Thursday, December 10, 2020

Don’t Blame Section 230 for Big Tech’s Failures. Blame Big Tech.
BY ELLIOT HARMON  NOVEMBER 16, 2020 EFF


Next time you hear someone blame Section 230 for a problem with social media platforms, ask yourself two questions: first, was this problem actually caused by Section 230? Second, would weakening Section 230 solve the problem? Politicians and commentators on both sides of the aisle frequently blame Section 230 for big tech companies’ failures, but their reform proposals wouldn’t actually address the problems they attribute to Big Tech. If lawmakers are concerned about large social media platforms’ outsized influence on the world of online speech, they ought to confront the lack of meaningful competition among those platforms and the ways in which those platforms fail to let users control or even see how they’re using our data. Undermining Section 230 won’t fix Twitter and Facebook; in fact, it risks making matters worse by further insulating big players from competition and disruption.

While large tech companies might clamor for regulations that would hamstring their competitors, they’re notably silent on reforms that would curb the practices that allow them to dominate the Internet today.

Section 230 says that if you break the law online, you should be the one held responsible, not the website, app, or forum where you said it. Similarly, if you forward an email or even retweet a tweet, you’re protected by Section 230 in the event that that material is found unlawful. It has some exceptions—most notably, that it doesn’t shield platforms from liability under federal criminal law—but at its heart, Section 230 is just common sense: you should be held responsible for your speech online, not the platform that hosted your speech or another party.

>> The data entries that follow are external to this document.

/-- Payload CRC, franking tag, retransmission and holding through a restart (R354, R357, R358, R370, 16_host_protocol.md). Where the spec is open or silent it states the model's choices: log entries 61, 62. -/
def Obligations.BodiesRefusedHeldOrRepeated : Prop :=
  (∀ (i : Instr) (e : Env) (op : BitVec 16) (s w : State) (c : Nat), i.env? = some e → i.opcode? = some op → portListens s e.port = true → headerBad op e = false → e.noticeBit = false → e.moreBit = false → e.rsvdA = 0 → e.rsvdB = 0 → e.version = 1 → stillHeld e (validHeader e s) = false → (reusesCredit op e (validHeader e s) = true ∧ c = 0 ∧ w = (validHeader e s) ∨ reusesCredit op e (validHeader e s) = false ∧ noCredit e.port (validHeader e s) = false ∧ c = 1 ∧ w = takeCredit e.port (validHeader e s)) → payloadCrc e.payload ≠ e.payCrc.toNat → exec i s = .next (sendReply (sessionOf e w) op e { status := .badCrc } 1 c w)) ∧
  (∀ (i : Instr) (e : Env) (op : BitVec 16) (s w : State) (c : Nat), i.env? = some e → i.opcode? = some op → portListens s e.port = true → headerBad op e = false → e.noticeBit = false → e.moreBit = false → e.rsvdA = 0 → e.rsvdB = 0 → e.version = 1 → stillHeld e (validHeader e s) = false → (reusesCredit op e (validHeader e s) = true ∧ c = 0 ∧ w = (validHeader e s) ∨ reusesCredit op e (validHeader e s) = false ∧ noCredit e.port (validHeader e s) = false ∧ c = 1 ∧ w = takeCredit e.port (validHeader e s)) → payloadCrc e.payload = e.payCrc.toNat → tagCounter op e w = none →
    ∃ t, exec i s = .next t ∧ (portOf t e.port).authFails = (if 7 ≤ (portOf s e.port).authFails then 0 else (portOf s e.port).authFails + 1) ∧
      (7 ≤ (portOf s e.port).authFails → (portOf t e.port).session = none) ∧
      ((portOf s e.port).authFails < 7 → (portOf t e.port).session = (portOf s e.port).session) ∧ Only [.sys, .pd0, .host, .sec] s t) ∧
  (∀ (i : Instr) (e : Env) (op : BitVec 16) (s w : State) (n : Nat) (r : Replay) (c : Nat), i.env? = some e → i.opcode? = some op → portListens s e.port = true → headerBad op e = false → e.noticeBit = false → e.moreBit = false → e.rsvdA = 0 → e.rsvdB = 0 → e.version = 1 → stillHeld e (validHeader e s) = false → (reusesCredit op e (validHeader e s) = true ∧ c = 0 ∧ w = (validHeader e s) ∨ reusesCredit op e (validHeader e s) = false ∧ noCredit e.port (validHeader e s) = false ∧ c = 1 ∧ w = takeCredit e.port (validHeader e s)) → payloadCrc e.payload = e.payCrc.toNat → tagCounter op e w = some n →
    replayOf e (passTag e n w) = some r → exec i s = .next (replyAgain op e c r (passTag e n w))) ∧
  (∀ (i : Instr) (e : Env) (op : BitVec 16) (s w : State) (n : Nat) (c : Nat), i.env? = some e → i.opcode? = some op → portListens s e.port = true → headerBad op e = false → e.noticeBit = false → e.moreBit = false → e.rsvdA = 0 → e.rsvdB = 0 → e.version = 1 → stillHeld e (validHeader e s) = false → (reusesCredit op e (validHeader e s) = true ∧ c = 0 ∧ w = (validHeader e s) ∨ reusesCredit op e (validHeader e s) = false ∧ noCredit e.port (validHeader e s) = false ∧ c = 1 ∧ w = takeCredit e.port (validHeader e s)) → payloadCrc e.payload = e.payCrc.toNat → tagCounter op e w = some n →
    replayOf e (passTag e n w) = none → mustWait op s = true → exec i s = .next (hold op e n (checkSeq e (passTag e n w))))

/-- Opcode, length, START and QUARANTINE gates, world and state are judged in their order (R354, R372, R375, R376, 17_command_reference.md). Where the spec is open or silent it states the model's choices: log entry 81. -/
def Obligations.AcceptedRequestsJudgedInOrder : Prop :=
  (∀ (i : Instr) (e : Env) (op : BitVec 16) (n : Nat) (s : State), i.env? = some e → i.opcode? = some op → Accepted op e n s → opInfo op = none → exec i s = .next (finish op e n s fun u => (u, { status := .badOpcode }))) ∧
  (∀ (i : Instr) (e : Env) (op : BitVec 16) (n : Nat) (s : State) (k : OpInfo), i.env? = some e → i.opcode? = some op → Accepted op e n s → opInfo op = some k → k.len e = false → exec i s = .next (finish op e n s fun u => (u, { status := .badLength }))) ∧
  (∀ (i : Instr) (e : Env) (op : BitVec 16) (n : Nat) (s : State) (k : OpInfo), i.env? = some e → i.opcode? = some op → Accepted op e n s → opInfo op = some k → k.len e = true → s.sys.dev = .start → servedInStart op = false → exec i s = .next (finish op e n s fun u => (u, { status := .state }))) ∧
  (∀ (i : Instr) (e : Env) (op : BitVec 16) (n : Nat) (s : State) (k : OpInfo), i.env? = some e → i.opcode? = some op → Accepted op e n s → opInfo op = some k → k.len e = true → s.sys.dev = .quarantine → servedInQuarantine op = false → exec i s = .next (finish op e n s fun u => (u, { status := .quarantined }))) ∧
  (∀ (i : Instr) (e : Env) (op : BitVec 16) (n : Nat) (s : State) (k : OpInfo), i.env? = some e → i.opcode? = some op → Accepted op e n s → opInfo op = some k → k.len e = true → (s.sys.dev = .start → servedInStart op = true) → (s.sys.dev = .quarantine → servedInQuarantine op = true) →
    k.sealedOnly = true → sessionOf e (admitted e n s) = none → exec i s = .next (finish op e n s fun u => (u, { status := .sealedWorld }))) ∧
  (∀ (i : Instr) (e : Env) (op : BitVec 16) (n : Nat) (s : State) (k : OpInfo), i.env? = some e → i.opcode? = some op → Accepted op e n s → opInfo op = some k → k.len e = true → (s.sys.dev = .start → servedInStart op = true) → (s.sys.dev = .quarantine → servedInQuarantine op = true) →
    (k.sealedOnly = true → sessionOf e (admitted e n s) ≠ none) → s.sys.dev ∉ k.states → exec i s = .next (finish op e n s fun u => (u, { status := .state })))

Without Section 230, the Internet would be a very different place, one with fewer spaces where we’re all free to speak out and share our opinions. Social media wouldn’t exist—at least in its current form—and neither would important educational and cultural platforms like Wikipedia and the Internet Archive. The legal risk associated with operating such a service would deter any entrepreneur from starting one, let alone a nonprofit.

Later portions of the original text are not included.